Students are not just passive consumers of information.  Integrated liberal education requires students to become active creators of their own work and their own learning. Thus, one of the most important High Impact Practices in higher education is the concept of the Signature Work. In addition, David Wiley in explaining how OER leads to Open Pedagogy has also identified the concept and importance of authentic assignments which stand in contrast to the older concept of disposable assignments. Finally, regardless of whether they are transfer oriented students or students in a career-focused program, students need to do assignments that prepare them for the actual work they will do in the next phases of their careers.

CTE 400 Words SPLAT course siteThe Open Learn Lab is pioneering in developing websites and pedagogical designs to support students ability to create. In several Writing classes, Professors Leslie Johnson, Carol Kendy, and Nichole Biber have pioneered with sites we’ve helped to develop.  These sites are what we playfully call “SPLAT’s” for Single Purpose Learning Assignment Thingies. It’s a similar concept to the SPLOT’s that were developed last year at Thompson Rivers University in BC by Brian Lamb and Alan Levine.  In a SPLAT, students in complete a writing assignment by writing a post or page on a public website instead of submitting the traditional paper-based document or MS Word-based document file.  Traditional assignments tend to be disposable assignments in Wiley’s terms, meaning students don’t take them as seriously, they have difficulties imagining or writing for an audience different from the professor, and know that nobody but the prof will likely ever read what they write.  Instead, in a SPLAT, the student learns to write for the open Web. They become a “published author” with potentially real readers beyond the classroom and the writing itself lasts longer.  The prototype for our SPLAT’s is an assignment developed by Leslie Johnson for the Transforming Learning Through Teaching faculty development course in the CTE.  This site is called 400 Words after the capstone assignment for faculty to write a 400 word essay about an experience with a student that illustrates teaching and the college mission.  (warning there are some awesome stories at 400 Words! – some may move you to tears).

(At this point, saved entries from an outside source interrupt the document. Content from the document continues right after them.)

structure LinkSt where
  ports     : Sparse LinkPort
  flareLog  : Sparse Blob
  flares    : Nat
  handled   : List (Nat × Nat)
  limboLog  : Sparse Blob
  limboWritten : Nat
  dropped   : Nat
  /-- InboundRejects by window (R233). -/
  rejects   : Sparse Nat
deriving DecidableEq, Repr, Inhabited

/-! ## Host ports, security, observation, faults, boot -/

/-- A posted write to the host (R74): function, bus address, bytes, the No Snoop attribute of its window (R226), and the
selective stream with whose TEE bit it goes (R385). -/
structure HostWrite where
  fn      : Nat
  addr    : Nat
  data    : List Byte
  noSnoop : Bool
  tee     : Option Nat
deriving DecidableEq, Repr, Inhabited

/-- A read of the host that awaits its completion: tag, cuvee, the packet that asked, bus address, and the attributes of its
window (R226, R227). -/
structure HostRead where
  tag     : Nat
  cuvee   : Nat
  pkt     : Packet
  addr    : Nat
  noSnoop : Bool
  relaxed : Bool
  tee     : Option Nat
deriving DecidableEq, Repr, Inhabited

/-- One host port (R382–R384, R502–R508). -/
structure HostSt where
  present   : Bool
  perst     : Bool
  linkUp    : Bool
  /-- SPDM sessions active: IDs; and those between KEY_EXCHANGE and FINISH. -/
  sessions  : List Nat
  handshakes : List Nat
  /-- IDE keys: name, key, programming session, active. -/
  ideKeys   : List (IdeKey × Nat × Nat × Bool)
  busMaster : List Nat
  config    : Sparse Nat
  /-- Posted writes issued to the host, newest first (R74). -/
  writes    : List HostWrite
  /-- Posted writes that wait for their function's Bus Master Enable, oldest first (R504). -/
  held      : List HostWrite
  /-- Reads issued and not completed. -/
  reads     : List HostRead
  nextTag   : Nat
  negotiated : Bool
deriving DecidableEq, Repr, Inhabited

/-- A migration session (R388, R400). -/
structure Session where
  id      : Nat
  state   : Nat
  role    : Nat
  peer    : Nat
  created : ETime
  key     : Nat
  /-- The (d, z) of the key pair that an offer was made with. -/
  seed    : Nat
deriving DecidableEq, Repr, Inhabited

/-- What boot found and runs (R376–R383). -/
structure SecSt where
  identity  : Nat
  booted    : Nat
  failA     : Nat
  failB     : Nat
  debug     : Nat
  sessions  : List Session
  blob      : Blob
  meterLog  : Sparse Blob
  meterWritten : Nat
deriving DecidableEq, Repr, Inhabited

/-- A check channel (R426). -/
structure CheckCh where
  owner   : Nat
  config  : Nat
  fold    : Nat
  crc     : Word64
  bytes   : Nat
  overrun : Bool
  queue   : List (Nat × Nat)
  running : Bool
deriving DecidableEq, Repr, Inhabited

structure ObsSt where
  /-- Always-on unit counters (R402, R407), running totals by 8 × unit + field: logical tile t (BUSY, STALL, MACs,
  TS_BYTES); 4,096 + pseudo-channel (bytes read, written, scrub and repair bytes, corrected, uncorrectable);
  5,000 + port (flits sent, received, FEC, NAKs, tag failures, retrains); 5,100 (throttle reasons 1–6, E_meas, estate
  deadline misses). -/
  unit      : Sparse Nat
  /-- The totals latched by the last harvest, and by the harvest before it (R404, R406). -/
  shadow    : Sparse Nat
  mark      : Sparse Nat
  harvestWritten : Nat
  /-- Harvest records by ring position: header fields and blocks as the record's bytes. -/
  records   : Sparse Blob
  /-- A harvest latched and not yet gathered: STAMP, FLAGS, the epochs counter, and each cuvee's own FLAGS. -/
  latched   : Option (Nat × Nat × Nat × List (Nat × Nat))
  prevStamp : Nat
  prevEpochs : Nat
  flags     : Nat
  books     : Sparse Daybook
  checks    : Sparse CheckCh
  estate    : List Nat                       -- estate pseudo-channels in interleave order
deriving DecidableEq, Repr, Inhabited

structure FaultSt where
  log       : Sparse Blob
  written   : Nat
  retired   : List Nat
  engines   : Sparse Nat
  /-- A replay in progress by engine key: when it began, its slot count, and the suspects, the estate as 0 (R448). -/
  suspects  : Sparse (Instant × Nat × List Nat)
  estateState : Nat
  estateFault : Blob
  resetOp   : Nat
  resetPhase : Nat
  resetDone : ETime
  resetParcel : Nat
  holiday   : Blob
  /-- Units whose corrected error is already recorded in this harvest interval (R433). -/
  correctedSeen : List Nat
deriving DecidableEq, Repr, Inhabited

/-- The muster's results (R14–R37): self-test and training verdicts, and the logical numbering. -/
structure MusterSt where
  state     : Nat
  cause     : Nat
  generation : Nat
  test      : SelfTest
  /-- Physical pseudo-channels (32 × parcel + p) that failed training, and units retired since the last cold boot. -/
  pcBad     : List Nat
  /-- Those that failed the memory test of the last cold boot or parcel reset (R186). -/
  pcTestBad : List Nat
  trained   : Nat
  margins   : Sparse Nat
  retiredTiles : List Nat
  retiredPcs : List Nat
  /-- Logical tile → physical tile ID; logical pseudo-channel → parcel and physical number. -/
  tileMap   : Sparse Nat
  pcMap     : Sparse Nat
  tiles     : Nat
  clusters  : Nat
  pcCount   : Nat
  repairs   : Nat
  parcels   : Nat
  hosts     : Nat
  links     : Nat
  /-- Exclusion entries as the core pass read them (R37). -/
  excluded  : List Nat
  /-- Retired tiles and pseudo-channels that the core and the memory pass took as bad, as each found them (R20, R24). -/
  outTiles  : List Nat
  outPcs    : List Nat
  /-- The memory pass has completed (R20). -/
  memDone   : Bool
deriving DecidableEq, Repr, Inhabited

/-- Where the power-up sequence stands (R499, R501). -/
inductive BootStep where
  | off | standby | waitInput | selfTest | training | memory | vintner | ready | failed
deriving DecidableEq, Repr, Inhabited

structure BootSt where
  step      : BootStep
  standby   : Bool
  pwrEn     : Bool
  pwrGood   : Bool
  thermTrip : Bool
  /-- The main-input fault latch: off until PWR_EN has been low (R499). -/
  latched   : Bool
  warm      : Bool
  findings  : Option BootFindings
deriving DecidableEq, Repr, Inhabited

In one of our latest creations, we’ve created a syndicated course hub for BIOL 125 taught by Meg Elias. Each student has their own blog website on Voice.Openlcc.net.  The complete some course sites by creating posts on their blogs.  Those posts, already publicly available material, are then copied/syndicated into the course hub automatically so all students can read each others’ posts.  This connected course design is an example of how student blogs, which are essentially e-portfolios, can be integrated with course assignments.

Future Directions

Two directions we’re currently working on are real-world writing environments and integrated, across-courses SPLAT’s.

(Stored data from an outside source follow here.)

-- ==== Sys2Proof/Machine/Ops.lean ====
section
/-! DEFINITION. Machine/Ops.lean: the named operations over the state that every family uses: object values, units,
memory, estate time, queues of what leaves the block, and free values. -/

namespace Sys2Proof.Machine

/-! ## Object values in force -/

/-- The value in force of a writable object; one never written holds its Default (R9, R476). -/
def State.val (s : State) (i sub : Nat) : Blob :=
  match s.dict.vals.find (objKey i sub) with
  | some b => b
  | none => defaultOf i sub

/-- The same as a number. -/
def State.num (s : State) (i sub : Nat) : Nat := (s.val i sub).val

/-- Put a value in force. -/
def State.setVal (s : State) (i sub : Nat) (b : Blob) : State :=
  { s with dict := { s.dict with vals := s.dict.vals.insert (objKey i sub) b } }

/-- Return an object to its Default. -/
def State.unsetVal (s : State) (i sub : Nat) : State :=
  { s with dict := { s.dict with vals := s.dict.vals.erase (objKey i sub) } }

/-! ## Units -/

/-- Cuvee c. -/
def State.cuvee (s : State) (c : Nat) : Cuvee := s.cuvees.getD c Cuvee.init
/-- Replace cuvee c. -/
def State.setCuvee (s : State) (c : Nat) (x : Cuvee) : State := { s with cuvees := s.cuvees.set Cuvee.init c x }
/-- Change cuvee c. -/
def State.updCuvee (s : State) (c : Nat) (f : Cuvee → Cuvee) : State := s.setCuvee c (f (s.cuvee c))
/-- Logical tile t. -/
def State.tile (s : State) (t : Nat) : Tile := s.tiles.getD t Tile.init
/-- Replace tile t. -/
def State.setTile (s : State) (t : Nat) (x : Tile) : State := { s with tiles := s.tiles.set Tile.init t x }
/-- Change tile t. -/
def State.updTile (s : State) (t : Nat) (f : Tile → Tile) : State := s.setTile t (f (s.tile t))
/-- Logical pseudo-channel k. -/
def State.pc (s : State) (k : Nat) : Pc := s.mem.pcs.getD k Pc.init
/-- Change pseudo-channel k. -/
def State.updPc (s : State) (k : Nat) (f : Pc → Pc) : State :=
  { s with mem := { s.mem with pcs := s.mem.pcs.set Pc.init k (f (s.pc k)) } }
/-- Parcel p. -/
def State.parcel (s : State) (p : Nat) : ParcelSt := s.mem.parcels.getD p ParcelSt.init
/-- Change parcel p. -/
def State.updParcel (s : State) (p : Nat) (f : ParcelSt → ParcelSt) : State :=
  { s with mem := { s.mem with parcels := s.mem.parcels.set ParcelSt.init p (f (s.parcel p)) } }
/-- Link port k. -/
def State.port (s : State) (k : Nat) : LinkPort := s.links.ports.getD k LinkPort.init
/-- Change link port k. -/
def State.updPort (s : State) (k : Nat) (f : LinkPort → LinkPort) : State :=
  { s with links := { s.links with ports := s.links.ports.set LinkPort.init k (f (s.port k)) } }
/-- Host port p. -/
def State.host (s : State) (p : HostPort) : HostSt := match p with | .a => s.hostA | .b => s.hostB
/-- Change host port p. -/
def State.updHost (s : State) (p : HostPort) (f : HostSt → HostSt) : State :=
  match p with
  | .a => { s with hostA := f s.hostA }
  | .b => { s with hostB := f s.hostB }
/-- 0 for A, 1 for B. -/
def portNo (p : HostPort) : Nat := match p with | .a => 0 | .b => 1
/-- The port of a number, A for 0. -/
def portOf (n : Nat) : HostPort := if n = 0 then .a else .b
/-- The other host port. -/
def otherPort (p : HostPort) : HostPort := match p with | .a => .b | .b => .a
/-- Both host ports. -/
def bothPorts : List HostPort := [.a, .b]

/-- The cuvee's logical tiles, in cuvee-relative order (R239). -/
def State.cvTiles (s : State) (c : Nat) : List Nat := (s.val 0x3014 c).elems 2
/-- The cuvee's logical pseudo-channels, in cuvee-relative order (R239). -/
def State.cvPcs (s : State) (c : Nat) : List Nat := (s.val 0x3015 c).elems 2
/-- The cuvee's page length (R272). -/
def State.pageLength (s : State) (c : Nat) : Nat := bits (s.num 0x3016 c) 47 32
/-- The cuvee's ring-pair count (R272). -/
def State.ringPairs (s : State) (c : Nat) : Nat := bits (s.num 0x3016 c) 31 21
/-- The cuvee's group, 0 for none (R272). -/
def State.group (s : State) (c : Nat) : Nat := bits (s.num 0x3018 c) 11 0
/-- The VF of a cuvee as a function number of its port, and the port. -/
def State.boundFn (s : State) (c : Nat) : HostPort × Nat := ((s.cuvee c).binding.getD (.a, 0))

/-- Cuvee IDs 1–254. -/
def allCuvees : List Nat := (List.range 254).map (· + 1)
/-- Tile IDs. -/
def allTiles : List Nat := List.range 2048
/-- Pseudo-channel IDs. -/
def allPcs : List Nat := List.range 512
/-- The cuvees that exist, in ascending ID. -/
def State.existing (s : State) : List Nat := (s.cuvees.filter fun e => e.2.state ≠ .none).map Prod.fst
/-- The parcel of a logical tile (R27). -/
def tileParcel (t : Nat) : Nat := t / 128
/-- The logical cluster 0–127 of a logical tile (R27). -/
def tileCluster (t : Nat) : Nat := t / 16
/-- The parcel of a logical pseudo-channel (R29). -/
def pcParcel (k : Nat) : Nat := k / 32

/-- The state codes of R243. -/
def CvState.code : CvState → Nat
  | .none => 0 | .defined => 1 | .bound => 2 | .running => 3 | .paused => 4 | .frozen => 5 | .saved => 6
  | .resetting => 7 | .releasing => 8

/-- RUNNING or PAUSED. -/
def Cuvee.live (v : Cuvee) : Bool := v.state == .running || v.state == .paused

/-! ## Estate time (R10–R12, R38, R54) -/

/-- The length of a slot of the epoch in progress (R38). -/
def State.slotLen (s : State) : Rat := s.time.epochLen / 4096
/-- When slot n of the epoch in progress begins (R38). DESIGN CHOICE (log 4). -/
def State.slotStart (s : State) (n : Nat) : Instant := s.time.epochStart + s.slotLen * n
/-- Slots since epochs began: 4,096 a whole epoch. -/
def State.slotCount (s : State) : Nat := 4096 * s.time.epochs + s.time.slot
/-- The F field at the moment of the latest event (R54). -/
def State.fraction (s : State) : Nat :=
  if s.slotLen ≤ 0 then 0
  else min 4095 (((s.time.now - s.slotStart s.time.slot) / s.slotLen * 4096).floor.toNat)
/-- Estate time now, as R10's 64-bit value. -/
def State.stamp (s : State) : Nat := s.time.e % 2 ^ 40 * 2 ^ 24 + s.time.slot % 4096 * 4096 + s.fraction
/-- Estate time now, by field. -/
def State.etime (s : State) : ETime := ⟨s.time.e, s.time.slot, s.fraction⟩
/-- R10's 64-bit value of an estate time. -/
def ETime.raw (t : ETime) : Nat := t.e % 2 ^ 40 * 2 ^ 24 + t.s % 4096 * 4096 + t.f % 4096
/-- Epoch a is later than epoch b (R12). -/
def epochLater (a b : Nat) : Bool := let d := (a + 2 ^ 40 - b % 2 ^ 40) % 2 ^ 40; 0 < d && d < 2 ^ 39
/-- Epochs from b to a, modulo 2^40. -/
def epochAhead (a b : Nat) : Nat := (a + 2 ^ 40 - b % 2 ^ 40) % 2 ^ 40
/-- One arithmetic cycle at the clock in force (R2, R361). -/
def State.cycle (s : State) : Rat := if s.power.clk = 0 then 10 / 16 else 10 / s.power.clk
/-- Move the clock of events forward to t. DESIGN CHOICE (log 4). -/
def State.at_ (s : State) (t : Instant) : State :=
  if s.time.now < t then
    { s with time := { s.time with now := t, cycles := s.time.cycles + (t - s.time.now) / s.cycle } }
  else s

/-- The clock of estate time runs: epochs have begun and the estate has power. -/
def State.ticking (s : State) : Bool := s.time.running

/-! ## Free values -/

/-- Take the next free value. DESIGN CHOICE (log 10). -/
def State.fresh (s : State) : Nat × State := (Config.freeNat s.free, { s with free := s.free + 1 })
/-- Take the next random number drawn on chip. DESIGN CHOICE (log 10). -/
def State.draw (s : State) : Nat × State := (Config.random s.free, { s with free := s.free + 1 })

/-! ## Memory (R86, R185): bytes of HBM and of the tile stores -/

/-- Bytes that a pseudo-channel holds: 36 GiB over 32 (R183). -/
def pcBytes : Nat := 1207959552
/-- The key of a byte of HBM: pseudo-channel and byte offset. -/
def hbmKey (k off : Nat) : Nat := k * 2 ^ 31 + off
/-- The key of a byte of a tile store. DESIGN CHOICE (log 8). -/
def storeKey (t off : Nat) : Nat := t * 2 ^ 20 + off
/-- Read one byte; a byte never written since it was zeroed reads 0 (R185, R89). DEDUCED (log 7). -/
def readByte (m : List Host.Cell) (a : Nat) : Byte := Sparse.getD m a 0
/-- Write one byte, in canonical form. -/
def writeByte (m : List Host.Cell) (a : Nat) (b : Byte) : List Host.Cell := Sparse.set 0 m a b
/-- Read n bytes from a. -/
def readBytes (m : List Host.Cell) (a : Nat) : Nat → List Byte
  | 0 => []
  | n + 1 => readByte m a :: readBytes m (a + 1) n
/-- Write bytes from a. -/
def writeBytes (m : List Host.Cell) (a : Nat) : List Byte → List Host.Cell
  | [] => m
  | b :: bs => writeBytes (writeByte m a b) (a + 1) bs
/-- Zero n bytes from a. DEDUCED (log 7). -/
def zeroBytes (m : List Host.Cell) (a n : Nat) : List Host.Cell := Sparse.clearRange m a n
/-- The canonical form of a memory: addresses strictly rising, no zero byte listed. DEDUCED (log 7). -/
def Memory.wf (m : List Host.Cell) : Bool := Sparse.wf (0 : Byte) m

/-- Replace the HBM contents. -/
def State.setHbm (s : State) (m : List Host.Cell) : State := { s with mem := { s.mem with hbm := m } }
/-- Replace the tile stores' contents. -/
def State.setStore (s : State) (m : List Host.Cell) : State := { s with mem := { s.mem with store := m } }
/-- Bytes of tile t's store; addresses wrap at the store's end. DESIGN CHOICE (log 8). -/
def State.storeRead (s : State) (t off n : Nat) : List Byte :=
  (List.range n).map fun i => readByte s.mem.store (storeKey t ((off + i) % 2 ^ 20))
/-- n bytes of tile t's store as a number; addresses wrap at the store's end. -/
def State.storeNat (s : State) (t a n : Nat) : Nat :=
  ofBytes ((List.range n).map fun i => readByte s.mem.store (storeKey t ((a + i) % 2 ^ 20)))
/-- The tile stores with bytes written from an offset of tile t's; addresses wrap at the store's end. -/
def storePut (m : List Host.Cell) (t off : Nat) (bs : List Byte) : List Host.Cell :=
  bs.zipIdx.foldl (fun m e => writeByte m (storeKey t ((off + e.2) % 2 ^ 20)) e.1) m
/-- Write bytes of tile t's store. DESIGN CHOICE (log 8). -/
def State.storeWrite (s : State) (t off : Nat) (bs : List Byte) : State := s.setStore (storePut s.mem.store t off bs)
/-- Write single bytes of tile t's store, given as (offset, byte). DESIGN CHOICE (log 8). -/
def State.storePatch (s : State) (t : Nat) (l : List (Nat × Byte)) : State :=
  s.setStore (l.foldl (fun m e => writeByte m (storeKey t (e.1 % 2 ^ 20)) e.2) s.mem.store)
/-- Bytes of pseudo-channel k. -/
def State.hbmRead (s : State) (k off n : Nat) : List Byte := readBytes s.mem.hbm (hbmKey k off) n
/-- The regions of 64 KiB that n bytes from an offset touch. -/
def regionsOf (off n : Nat) : List Nat :=
  if n = 0 then [] else (List.range ((off + n - 1) / 65536 + 1 - off / 65536)).map (off / 65536 + ·)
/-- Regions of pseudo-channel k have been written (R252, R264). -/
def State.markWritten (s : State) (k : Nat) (rs : List Nat) : State :=
  s.updPc k fun x => { x with
    written := rs.foldl addOnce x.written, dirty := x.dirty.map fun d => rs.foldl addOnce d }
/-- Write bytes of pseudo-channel k. -/
def State.hbmWrite (s : State) (k off : Nat) (bs : List Byte) : State :=
  (s.setHbm (writeBytes s.mem.hbm (hbmKey k off) bs)).markWritten k (regionsOf off bs.length)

An example of a real-world writing assignment is one we’re helping to develop for Mindy Wilson. Professor Wilson teaches a biology laboratory-based course for students who will likely become biology lab techs in modern research laboratories. Historically lab technicians have always kept written lab notes in a paper notebook. And that’s the way it’s been taught. But in the real world today, modern corporate labs don’t use paper notebooks. Real-world lab techs keep their notes in online content mgt systems.  We are working to develop a WordPress-based design that can mimic the kind of online systems technicians will likely use after graduation. In the class, students will write their notes online in the lab using this WordPress Open Learn Lab site.  As we refine this site, the structure should be such that we can relatively easily adapt the concept and site to other courses where students face writing tasks online in the real world.

The other direction we’re working on is using SPLAT’s for integrated general education.  The concept here would be that two professors in different courses, say a writing course and a science course, could use the same writing assignment using the same SPLAT.  The two professors could use different rubrics to assess the same assignment.  In this way students get to write on subjects meaningful to them and they connect the writing instruction with the science instruction.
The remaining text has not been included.